--- What you should do ---
Could you reproduce the lines below from the one with "def State.subFrom (s" through the one with "def execSubReg (x"? Keep both ends and add nothing.

--- Saved entries ---
-- ==== Sys2Proof/Machine/Alu.lean ====
section
/-! DEFINITION. The register-register ALU instructions (spec/43_alu.md). The writes stand in the order of R150, and a
later write reads the registers as the earlier one left them. -/

namespace Sys2Proof.Machine

/-- 8xy0, move (R140). -/
def execLdReg (x y : Nibble) (s : State) : Host.Outcome State Fault Refusal :=
  .next (s.setReg x (s.reg y)).advance

/-- 8xy1, or; `V[15]` untouched (R141). -/
def execOrReg (x y : Nibble) (s : State) : Host.Outcome State Fault Refusal :=
  .next (s.setReg x (s.reg x ||| s.reg y)).advance

/-- 8xy2, and; `V[15]` untouched (R142). -/
def execAndReg (x y : Nibble) (s : State) : Host.Outcome State Fault Refusal :=
  .next (s.setReg x (s.reg x &&& s.reg y)).advance

/-- 8xy3, exclusive or; `V[15]` untouched (R143). -/
def execXorReg (x y : Nibble) (s : State) : Host.Outcome State Fault Refusal :=
  .next (s.setReg x (s.reg x ^^^ s.reg y)).advance

/-- 8xy4, add: the sum is computed before any write, the result is written first, then the carry (R144). -/
def execAddReg (x y : Nibble) (s : State) : Host.Outcome State Fault Refusal :=
  .next ((s.setReg x (s.reg x + s.reg y)).setFlag (carryOut (s.reg x) (s.reg y))).advance

/-- `V[x] <- V[x] - V[y]`, reading the registers of the given state. -/
def State.subFrom (s : State) (x y : Nibble) : State := s.setReg x (s.reg x - s.reg y)

/-- 8xy5, subtract: the signed greater-than flag is written first, then the difference of the registers as they now
are (R145). -/
def execSubReg (x y : Nibble) (s : State) : Host.Outcome State Fault Refusal :=
  .next ((s.setFlag (signedGreater (s.reg x) (s.reg y))).subFrom x y).advance

/-- `V[x] <- V[x] >> 1`, logical, reading the register of the given state. -/
def State.halve (s : State) (x : Nibble) : State := s.setReg x (s.reg x >>> 1)

/-- 8xy6, shift right: the bit shifted out is written first; `y` is ignored (R146). -/
def execShr (x _y : Nibble) (s : State) : Host.Outcome State Fault Refusal :=
  .next ((s.setFlag (shiftedOutRight (s.reg x))).halve x).advance

/-- 8xy7, reverse subtract: the difference is computed before any write, written first, then its sign (R147). -/
def execSubnReg (x y : Nibble) (s : State) : Host.Outcome State Fault Refusal :=
  .next ((s.setReg x (s.reg y - s.reg x)).setFlag (signBit (s.reg y - s.reg x))).advance

/-- `V[x] <- V[x] << 1`, 8-bit wrapping, reading the register of the given state. -/
def State.double (s : State) (x : Nibble) : State := s.setReg x (s.reg x <<< 1)

/-- 8xyE, shift left: the bit shifted out is written first; `y` is ignored (R148). -/
def execShl (x _y : Nibble) (s : State) : Host.Outcome State Fault Refusal :=
  .next ((s.setFlag (shiftedOutLeft (s.reg x))).double x).advance

end Sys2Proof.Machine
end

--- Written solution ---
def State.subFrom (s : State) (x y : Nibble) : State := s.setReg x (s.reg x - s.reg y)

/-- 8xy5, subtract: the signed greater-than flag is written first, then the difference of the registers as they now
are (R145). -/
def execSubReg (x y : Nibble) (s : State) : Host.Outcome State Fault Refusal :=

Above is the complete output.